**WORK ORDER**
Reproduce the records below exactly, but only between the lines holding "### setFb -/" and "g).i = s.i := rfl", inclusive.

· · ·

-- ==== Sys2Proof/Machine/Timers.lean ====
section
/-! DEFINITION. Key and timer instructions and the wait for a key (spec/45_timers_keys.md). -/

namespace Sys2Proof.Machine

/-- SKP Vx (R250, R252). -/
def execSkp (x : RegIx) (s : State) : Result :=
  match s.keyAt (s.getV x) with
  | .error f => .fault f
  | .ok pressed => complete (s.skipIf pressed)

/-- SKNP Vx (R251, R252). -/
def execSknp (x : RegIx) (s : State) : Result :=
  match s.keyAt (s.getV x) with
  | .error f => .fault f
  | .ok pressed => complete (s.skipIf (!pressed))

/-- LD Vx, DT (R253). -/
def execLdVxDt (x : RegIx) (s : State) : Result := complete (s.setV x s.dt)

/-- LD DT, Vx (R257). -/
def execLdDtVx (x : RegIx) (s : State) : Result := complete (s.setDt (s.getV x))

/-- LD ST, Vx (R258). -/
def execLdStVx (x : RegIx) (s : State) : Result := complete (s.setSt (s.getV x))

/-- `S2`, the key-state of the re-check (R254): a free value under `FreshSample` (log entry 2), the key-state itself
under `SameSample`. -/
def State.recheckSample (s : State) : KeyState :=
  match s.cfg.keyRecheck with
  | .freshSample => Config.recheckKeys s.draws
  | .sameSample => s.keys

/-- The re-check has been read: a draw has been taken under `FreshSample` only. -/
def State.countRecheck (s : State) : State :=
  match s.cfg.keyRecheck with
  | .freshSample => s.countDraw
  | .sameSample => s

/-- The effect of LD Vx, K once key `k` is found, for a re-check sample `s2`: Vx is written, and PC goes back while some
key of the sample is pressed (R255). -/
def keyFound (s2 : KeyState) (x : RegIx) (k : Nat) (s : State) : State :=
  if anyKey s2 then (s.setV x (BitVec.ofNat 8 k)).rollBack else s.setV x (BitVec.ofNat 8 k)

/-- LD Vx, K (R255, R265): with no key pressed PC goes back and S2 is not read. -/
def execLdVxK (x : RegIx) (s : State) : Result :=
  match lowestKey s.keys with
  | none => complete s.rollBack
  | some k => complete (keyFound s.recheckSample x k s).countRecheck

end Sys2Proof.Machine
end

· · ·

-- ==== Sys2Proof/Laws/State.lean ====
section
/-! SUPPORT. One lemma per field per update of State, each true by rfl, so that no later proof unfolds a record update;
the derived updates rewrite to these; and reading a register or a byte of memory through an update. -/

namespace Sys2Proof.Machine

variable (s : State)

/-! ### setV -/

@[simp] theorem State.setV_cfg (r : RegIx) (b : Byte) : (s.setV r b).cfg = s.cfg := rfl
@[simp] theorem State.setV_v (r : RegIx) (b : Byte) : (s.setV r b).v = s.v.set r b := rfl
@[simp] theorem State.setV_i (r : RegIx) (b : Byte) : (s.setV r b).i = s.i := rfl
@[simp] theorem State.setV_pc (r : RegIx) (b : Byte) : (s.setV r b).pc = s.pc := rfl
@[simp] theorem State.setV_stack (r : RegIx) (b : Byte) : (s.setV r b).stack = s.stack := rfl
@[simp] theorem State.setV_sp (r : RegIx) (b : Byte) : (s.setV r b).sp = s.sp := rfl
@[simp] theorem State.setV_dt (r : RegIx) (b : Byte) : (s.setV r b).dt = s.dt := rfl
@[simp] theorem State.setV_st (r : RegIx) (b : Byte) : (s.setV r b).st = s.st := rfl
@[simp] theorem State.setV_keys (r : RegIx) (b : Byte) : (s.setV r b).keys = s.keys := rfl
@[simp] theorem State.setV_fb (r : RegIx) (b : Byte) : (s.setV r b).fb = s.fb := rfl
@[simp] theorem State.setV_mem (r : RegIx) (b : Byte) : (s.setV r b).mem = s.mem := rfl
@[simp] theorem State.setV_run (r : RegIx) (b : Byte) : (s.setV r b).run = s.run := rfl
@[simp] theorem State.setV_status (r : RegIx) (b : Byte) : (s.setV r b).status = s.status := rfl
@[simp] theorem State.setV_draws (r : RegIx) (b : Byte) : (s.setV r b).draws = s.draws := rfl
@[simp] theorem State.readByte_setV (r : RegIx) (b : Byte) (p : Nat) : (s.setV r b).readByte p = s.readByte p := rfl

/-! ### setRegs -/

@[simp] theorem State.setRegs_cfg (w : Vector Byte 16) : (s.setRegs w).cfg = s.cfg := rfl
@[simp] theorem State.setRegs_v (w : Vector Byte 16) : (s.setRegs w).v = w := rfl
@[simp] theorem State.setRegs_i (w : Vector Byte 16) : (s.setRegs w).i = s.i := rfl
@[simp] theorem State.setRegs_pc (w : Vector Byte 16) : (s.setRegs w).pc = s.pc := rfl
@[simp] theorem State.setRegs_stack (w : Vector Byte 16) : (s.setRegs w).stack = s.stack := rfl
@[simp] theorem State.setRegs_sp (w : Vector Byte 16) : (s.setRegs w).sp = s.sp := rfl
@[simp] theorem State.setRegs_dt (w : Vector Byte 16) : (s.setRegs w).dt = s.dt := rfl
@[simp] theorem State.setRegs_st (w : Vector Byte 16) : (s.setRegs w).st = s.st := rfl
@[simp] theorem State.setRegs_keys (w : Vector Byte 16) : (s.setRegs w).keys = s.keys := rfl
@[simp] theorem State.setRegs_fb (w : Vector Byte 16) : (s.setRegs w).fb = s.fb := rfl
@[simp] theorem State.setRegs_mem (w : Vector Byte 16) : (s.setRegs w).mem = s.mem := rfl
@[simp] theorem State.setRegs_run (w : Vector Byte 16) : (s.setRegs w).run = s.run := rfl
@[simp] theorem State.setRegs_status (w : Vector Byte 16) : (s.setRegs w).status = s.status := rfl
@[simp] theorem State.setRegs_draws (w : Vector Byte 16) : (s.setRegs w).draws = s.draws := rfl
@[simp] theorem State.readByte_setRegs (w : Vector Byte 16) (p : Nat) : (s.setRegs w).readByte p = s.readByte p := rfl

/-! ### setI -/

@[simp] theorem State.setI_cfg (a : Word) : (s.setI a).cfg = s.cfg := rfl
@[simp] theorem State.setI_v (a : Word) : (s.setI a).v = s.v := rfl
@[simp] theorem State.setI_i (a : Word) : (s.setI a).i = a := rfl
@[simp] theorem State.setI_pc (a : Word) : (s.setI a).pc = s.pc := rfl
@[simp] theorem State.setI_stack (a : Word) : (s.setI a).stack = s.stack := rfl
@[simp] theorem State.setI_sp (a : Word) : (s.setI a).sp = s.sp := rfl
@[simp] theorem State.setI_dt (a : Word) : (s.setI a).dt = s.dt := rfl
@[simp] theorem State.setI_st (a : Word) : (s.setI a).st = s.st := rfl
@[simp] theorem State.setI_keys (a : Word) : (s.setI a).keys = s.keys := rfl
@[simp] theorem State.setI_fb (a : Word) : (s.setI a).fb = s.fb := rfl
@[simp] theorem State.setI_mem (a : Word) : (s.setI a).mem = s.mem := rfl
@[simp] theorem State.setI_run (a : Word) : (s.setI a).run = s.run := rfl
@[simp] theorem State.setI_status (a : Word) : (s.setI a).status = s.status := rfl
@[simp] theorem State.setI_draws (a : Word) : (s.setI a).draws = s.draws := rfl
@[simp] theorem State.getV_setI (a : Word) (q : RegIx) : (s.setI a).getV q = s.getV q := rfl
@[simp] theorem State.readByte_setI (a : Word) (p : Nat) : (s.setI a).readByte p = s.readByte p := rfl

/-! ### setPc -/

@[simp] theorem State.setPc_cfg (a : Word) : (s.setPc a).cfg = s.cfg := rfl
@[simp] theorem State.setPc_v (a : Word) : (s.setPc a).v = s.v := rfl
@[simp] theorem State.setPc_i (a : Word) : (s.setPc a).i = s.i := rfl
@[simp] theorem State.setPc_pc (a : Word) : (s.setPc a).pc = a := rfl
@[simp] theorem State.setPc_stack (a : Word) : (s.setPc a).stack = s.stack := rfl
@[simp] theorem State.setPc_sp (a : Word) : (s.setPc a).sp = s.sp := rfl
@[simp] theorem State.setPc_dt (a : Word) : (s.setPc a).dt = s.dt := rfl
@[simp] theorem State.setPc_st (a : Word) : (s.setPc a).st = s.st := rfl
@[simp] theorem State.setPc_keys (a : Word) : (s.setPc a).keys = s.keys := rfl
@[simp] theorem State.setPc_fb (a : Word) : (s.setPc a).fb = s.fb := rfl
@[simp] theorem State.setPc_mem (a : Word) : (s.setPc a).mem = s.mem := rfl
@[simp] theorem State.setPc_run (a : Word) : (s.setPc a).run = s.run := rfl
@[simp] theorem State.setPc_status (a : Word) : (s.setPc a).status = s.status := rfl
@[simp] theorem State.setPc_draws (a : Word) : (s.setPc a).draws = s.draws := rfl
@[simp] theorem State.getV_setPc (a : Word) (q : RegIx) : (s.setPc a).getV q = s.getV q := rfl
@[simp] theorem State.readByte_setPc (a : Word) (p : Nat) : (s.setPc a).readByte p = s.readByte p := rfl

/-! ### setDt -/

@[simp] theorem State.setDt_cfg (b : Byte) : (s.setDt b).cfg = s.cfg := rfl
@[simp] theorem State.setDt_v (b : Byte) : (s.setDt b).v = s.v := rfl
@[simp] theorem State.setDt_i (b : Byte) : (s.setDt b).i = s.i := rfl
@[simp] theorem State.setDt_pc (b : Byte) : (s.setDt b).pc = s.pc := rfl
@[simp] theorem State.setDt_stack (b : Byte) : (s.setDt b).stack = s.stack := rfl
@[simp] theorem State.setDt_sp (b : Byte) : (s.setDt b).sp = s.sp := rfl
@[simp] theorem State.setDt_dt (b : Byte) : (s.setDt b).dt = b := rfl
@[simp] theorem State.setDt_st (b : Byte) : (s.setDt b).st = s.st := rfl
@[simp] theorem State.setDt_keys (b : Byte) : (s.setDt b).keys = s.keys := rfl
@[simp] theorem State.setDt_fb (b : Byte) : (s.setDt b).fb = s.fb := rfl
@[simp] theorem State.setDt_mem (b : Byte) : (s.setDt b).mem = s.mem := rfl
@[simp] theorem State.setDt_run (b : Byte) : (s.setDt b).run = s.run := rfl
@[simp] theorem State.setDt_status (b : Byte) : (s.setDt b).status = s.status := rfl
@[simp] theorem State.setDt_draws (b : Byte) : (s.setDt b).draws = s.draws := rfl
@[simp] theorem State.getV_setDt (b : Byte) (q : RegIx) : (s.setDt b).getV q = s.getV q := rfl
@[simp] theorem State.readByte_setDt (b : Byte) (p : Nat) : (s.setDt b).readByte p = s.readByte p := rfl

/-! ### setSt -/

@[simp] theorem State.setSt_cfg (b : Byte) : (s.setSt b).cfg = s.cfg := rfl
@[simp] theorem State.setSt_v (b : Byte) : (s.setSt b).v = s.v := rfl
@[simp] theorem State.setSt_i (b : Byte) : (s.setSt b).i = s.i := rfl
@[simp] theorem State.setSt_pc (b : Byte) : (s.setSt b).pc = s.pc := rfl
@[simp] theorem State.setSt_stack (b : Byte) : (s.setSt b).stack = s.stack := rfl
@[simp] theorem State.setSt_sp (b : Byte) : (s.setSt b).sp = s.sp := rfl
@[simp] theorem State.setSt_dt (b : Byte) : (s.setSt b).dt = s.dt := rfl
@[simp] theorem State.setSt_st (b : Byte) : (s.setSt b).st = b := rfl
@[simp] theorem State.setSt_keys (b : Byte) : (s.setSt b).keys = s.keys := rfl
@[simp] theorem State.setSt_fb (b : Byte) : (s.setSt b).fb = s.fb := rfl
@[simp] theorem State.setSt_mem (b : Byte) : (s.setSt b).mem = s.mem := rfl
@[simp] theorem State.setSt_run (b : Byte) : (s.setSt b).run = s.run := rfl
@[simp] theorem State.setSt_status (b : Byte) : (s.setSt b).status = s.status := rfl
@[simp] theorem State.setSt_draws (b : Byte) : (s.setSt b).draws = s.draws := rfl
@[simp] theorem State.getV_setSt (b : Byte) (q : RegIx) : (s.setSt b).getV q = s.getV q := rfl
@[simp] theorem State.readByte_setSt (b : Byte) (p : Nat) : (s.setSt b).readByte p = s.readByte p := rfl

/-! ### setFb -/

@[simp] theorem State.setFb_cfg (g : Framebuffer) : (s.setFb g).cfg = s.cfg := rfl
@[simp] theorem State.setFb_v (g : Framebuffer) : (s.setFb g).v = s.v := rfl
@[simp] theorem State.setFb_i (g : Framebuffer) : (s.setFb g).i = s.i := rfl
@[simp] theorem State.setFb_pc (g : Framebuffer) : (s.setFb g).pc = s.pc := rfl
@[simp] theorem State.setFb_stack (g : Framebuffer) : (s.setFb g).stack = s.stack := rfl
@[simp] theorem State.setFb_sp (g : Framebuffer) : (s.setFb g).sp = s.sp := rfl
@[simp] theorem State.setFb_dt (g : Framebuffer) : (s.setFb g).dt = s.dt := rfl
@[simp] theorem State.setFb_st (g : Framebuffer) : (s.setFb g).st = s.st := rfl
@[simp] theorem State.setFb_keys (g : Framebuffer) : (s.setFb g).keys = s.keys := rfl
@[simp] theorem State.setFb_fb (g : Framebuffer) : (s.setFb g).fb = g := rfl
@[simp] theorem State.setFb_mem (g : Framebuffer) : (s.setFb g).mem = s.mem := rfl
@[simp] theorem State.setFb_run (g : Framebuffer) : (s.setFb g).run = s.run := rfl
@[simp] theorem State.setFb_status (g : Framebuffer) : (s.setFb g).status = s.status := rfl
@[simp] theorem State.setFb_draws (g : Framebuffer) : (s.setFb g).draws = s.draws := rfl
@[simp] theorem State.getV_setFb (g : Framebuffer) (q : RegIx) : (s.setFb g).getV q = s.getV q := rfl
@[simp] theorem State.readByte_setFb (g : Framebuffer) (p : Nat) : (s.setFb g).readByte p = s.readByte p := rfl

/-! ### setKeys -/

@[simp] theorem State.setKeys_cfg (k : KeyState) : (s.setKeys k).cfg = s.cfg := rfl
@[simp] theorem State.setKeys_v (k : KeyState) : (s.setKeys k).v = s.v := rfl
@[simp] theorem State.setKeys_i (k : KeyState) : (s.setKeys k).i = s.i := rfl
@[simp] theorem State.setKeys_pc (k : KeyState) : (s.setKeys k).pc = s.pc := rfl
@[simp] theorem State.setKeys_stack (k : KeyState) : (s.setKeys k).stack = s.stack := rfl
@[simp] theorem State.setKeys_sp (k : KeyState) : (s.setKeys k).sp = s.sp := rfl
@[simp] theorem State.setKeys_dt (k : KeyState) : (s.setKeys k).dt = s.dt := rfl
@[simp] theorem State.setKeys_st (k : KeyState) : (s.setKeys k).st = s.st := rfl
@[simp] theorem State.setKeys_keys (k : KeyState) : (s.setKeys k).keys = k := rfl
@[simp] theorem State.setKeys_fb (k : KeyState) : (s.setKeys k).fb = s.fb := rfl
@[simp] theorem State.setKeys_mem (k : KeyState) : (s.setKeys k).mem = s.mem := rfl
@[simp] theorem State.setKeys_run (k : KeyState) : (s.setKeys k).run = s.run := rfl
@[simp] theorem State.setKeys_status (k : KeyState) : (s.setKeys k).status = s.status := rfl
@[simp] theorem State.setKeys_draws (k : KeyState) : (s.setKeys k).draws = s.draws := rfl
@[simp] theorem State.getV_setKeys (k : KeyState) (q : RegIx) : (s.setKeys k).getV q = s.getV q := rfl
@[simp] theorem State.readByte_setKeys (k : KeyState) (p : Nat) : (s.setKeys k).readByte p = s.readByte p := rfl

· · ·

**TASK ANSWER**
/-! ### setFb -/

@[simp] theorem State.setFb_cfg (g : Framebuffer) : (s.setFb g).cfg = s.cfg := rfl
@[simp] theorem State.setFb_v (g : Framebuffer) : (s.setFb g).v = s.v := rfl
@[simp] theorem State.setFb_i (g : Framebuffer) : (s.setFb g).i = s.i := rfl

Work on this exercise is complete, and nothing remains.